**Task to carry out**:
Each line of the listing below that includes "true" should be reported.

**Given data**:
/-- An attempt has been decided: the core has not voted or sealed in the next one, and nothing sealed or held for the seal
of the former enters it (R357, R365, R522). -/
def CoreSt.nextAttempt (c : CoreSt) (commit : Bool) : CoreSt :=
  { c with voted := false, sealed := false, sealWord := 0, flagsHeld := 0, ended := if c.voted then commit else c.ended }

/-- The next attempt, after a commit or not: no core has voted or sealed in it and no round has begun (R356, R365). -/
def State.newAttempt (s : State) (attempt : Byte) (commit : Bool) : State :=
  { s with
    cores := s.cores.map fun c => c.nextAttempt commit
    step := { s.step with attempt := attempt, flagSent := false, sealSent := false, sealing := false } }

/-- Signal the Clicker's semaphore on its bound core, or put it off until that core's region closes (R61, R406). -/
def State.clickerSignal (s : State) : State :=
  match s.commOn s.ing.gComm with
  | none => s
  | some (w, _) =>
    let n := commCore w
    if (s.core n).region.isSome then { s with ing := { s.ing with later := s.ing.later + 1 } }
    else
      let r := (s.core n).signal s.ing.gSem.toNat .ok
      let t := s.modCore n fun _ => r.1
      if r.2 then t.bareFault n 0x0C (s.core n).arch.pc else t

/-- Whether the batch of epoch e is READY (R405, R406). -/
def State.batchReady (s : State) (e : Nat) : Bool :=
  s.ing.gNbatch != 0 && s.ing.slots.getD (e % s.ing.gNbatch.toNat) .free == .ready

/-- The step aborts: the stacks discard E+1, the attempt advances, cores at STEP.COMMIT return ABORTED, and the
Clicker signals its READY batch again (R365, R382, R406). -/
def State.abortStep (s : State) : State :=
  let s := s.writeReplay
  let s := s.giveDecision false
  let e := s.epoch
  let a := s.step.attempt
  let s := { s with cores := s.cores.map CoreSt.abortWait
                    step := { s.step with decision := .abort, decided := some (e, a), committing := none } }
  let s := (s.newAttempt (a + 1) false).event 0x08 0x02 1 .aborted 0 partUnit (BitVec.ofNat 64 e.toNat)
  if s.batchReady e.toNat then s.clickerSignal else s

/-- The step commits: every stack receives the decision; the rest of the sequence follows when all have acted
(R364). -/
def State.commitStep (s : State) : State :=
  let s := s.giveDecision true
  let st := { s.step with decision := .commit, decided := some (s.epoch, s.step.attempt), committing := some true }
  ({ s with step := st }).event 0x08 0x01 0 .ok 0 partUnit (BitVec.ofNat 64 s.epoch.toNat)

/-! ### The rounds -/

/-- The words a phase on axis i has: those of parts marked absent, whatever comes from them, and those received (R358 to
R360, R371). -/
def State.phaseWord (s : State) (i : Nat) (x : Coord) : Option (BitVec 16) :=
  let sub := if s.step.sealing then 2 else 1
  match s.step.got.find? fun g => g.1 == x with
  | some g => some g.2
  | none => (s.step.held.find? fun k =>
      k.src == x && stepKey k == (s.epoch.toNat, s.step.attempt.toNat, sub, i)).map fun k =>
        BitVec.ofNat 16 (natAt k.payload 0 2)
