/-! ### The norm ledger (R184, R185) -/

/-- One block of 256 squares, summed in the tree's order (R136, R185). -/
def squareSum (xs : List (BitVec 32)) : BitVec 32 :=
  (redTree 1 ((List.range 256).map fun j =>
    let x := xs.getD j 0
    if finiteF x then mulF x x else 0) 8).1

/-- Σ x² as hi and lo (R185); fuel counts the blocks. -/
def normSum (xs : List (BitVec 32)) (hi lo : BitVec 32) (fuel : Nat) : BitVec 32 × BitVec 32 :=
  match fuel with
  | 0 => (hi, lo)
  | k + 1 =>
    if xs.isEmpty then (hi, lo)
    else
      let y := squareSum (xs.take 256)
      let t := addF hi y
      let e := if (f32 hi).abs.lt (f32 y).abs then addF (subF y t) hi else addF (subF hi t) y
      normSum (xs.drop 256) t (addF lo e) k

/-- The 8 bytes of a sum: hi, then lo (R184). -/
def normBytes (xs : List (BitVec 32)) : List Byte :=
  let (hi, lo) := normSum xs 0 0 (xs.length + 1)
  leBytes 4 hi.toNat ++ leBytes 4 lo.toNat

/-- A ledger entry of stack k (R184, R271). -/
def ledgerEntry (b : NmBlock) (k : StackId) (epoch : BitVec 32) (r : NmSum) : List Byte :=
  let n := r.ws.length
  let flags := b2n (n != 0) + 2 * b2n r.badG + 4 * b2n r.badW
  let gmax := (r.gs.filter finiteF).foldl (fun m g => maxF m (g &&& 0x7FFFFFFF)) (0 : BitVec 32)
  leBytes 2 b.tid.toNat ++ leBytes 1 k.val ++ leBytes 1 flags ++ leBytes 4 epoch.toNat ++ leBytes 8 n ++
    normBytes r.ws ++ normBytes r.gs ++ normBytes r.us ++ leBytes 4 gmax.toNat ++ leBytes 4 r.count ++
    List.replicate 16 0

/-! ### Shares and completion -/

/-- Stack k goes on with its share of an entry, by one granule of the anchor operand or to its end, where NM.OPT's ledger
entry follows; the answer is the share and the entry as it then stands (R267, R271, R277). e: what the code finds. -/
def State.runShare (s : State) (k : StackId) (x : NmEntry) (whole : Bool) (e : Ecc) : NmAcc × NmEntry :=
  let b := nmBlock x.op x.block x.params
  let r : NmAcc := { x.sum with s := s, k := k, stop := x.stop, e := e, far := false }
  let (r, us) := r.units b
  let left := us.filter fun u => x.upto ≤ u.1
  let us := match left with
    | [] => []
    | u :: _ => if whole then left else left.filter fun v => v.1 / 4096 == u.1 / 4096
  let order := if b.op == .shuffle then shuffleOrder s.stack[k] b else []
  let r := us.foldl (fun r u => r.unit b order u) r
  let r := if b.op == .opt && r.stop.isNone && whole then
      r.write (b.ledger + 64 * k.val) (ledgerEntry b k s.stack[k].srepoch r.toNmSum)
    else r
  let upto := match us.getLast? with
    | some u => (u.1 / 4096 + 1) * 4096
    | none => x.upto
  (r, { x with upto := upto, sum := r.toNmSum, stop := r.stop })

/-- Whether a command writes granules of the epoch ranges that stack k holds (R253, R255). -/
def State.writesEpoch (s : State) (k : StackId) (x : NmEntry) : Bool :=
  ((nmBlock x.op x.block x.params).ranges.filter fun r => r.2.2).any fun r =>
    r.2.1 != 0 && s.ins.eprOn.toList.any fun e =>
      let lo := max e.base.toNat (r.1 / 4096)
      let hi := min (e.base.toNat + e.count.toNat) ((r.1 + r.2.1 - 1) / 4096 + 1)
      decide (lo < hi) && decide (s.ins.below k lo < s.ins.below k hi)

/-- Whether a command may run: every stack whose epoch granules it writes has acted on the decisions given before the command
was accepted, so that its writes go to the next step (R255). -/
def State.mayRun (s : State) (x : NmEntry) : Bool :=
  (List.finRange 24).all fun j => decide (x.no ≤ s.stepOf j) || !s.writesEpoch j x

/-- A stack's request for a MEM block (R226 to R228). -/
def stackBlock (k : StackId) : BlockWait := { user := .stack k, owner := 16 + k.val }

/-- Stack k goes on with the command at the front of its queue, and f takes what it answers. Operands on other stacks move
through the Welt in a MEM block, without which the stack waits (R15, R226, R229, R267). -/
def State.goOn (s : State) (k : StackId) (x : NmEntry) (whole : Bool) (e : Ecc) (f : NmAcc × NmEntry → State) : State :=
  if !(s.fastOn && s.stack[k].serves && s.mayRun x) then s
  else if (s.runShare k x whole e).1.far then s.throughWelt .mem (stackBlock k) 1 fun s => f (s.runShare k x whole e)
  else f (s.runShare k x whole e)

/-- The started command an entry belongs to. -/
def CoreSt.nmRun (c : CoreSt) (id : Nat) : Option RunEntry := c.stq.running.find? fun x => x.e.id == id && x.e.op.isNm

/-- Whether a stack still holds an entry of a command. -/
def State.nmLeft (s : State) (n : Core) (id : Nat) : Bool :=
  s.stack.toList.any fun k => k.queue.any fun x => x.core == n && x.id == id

**Your response**:
  let s := s.giveDecision true
  let st := { s.step with decision := .commit, decided := some (s.epoch, s.step.attempt), committing := some true }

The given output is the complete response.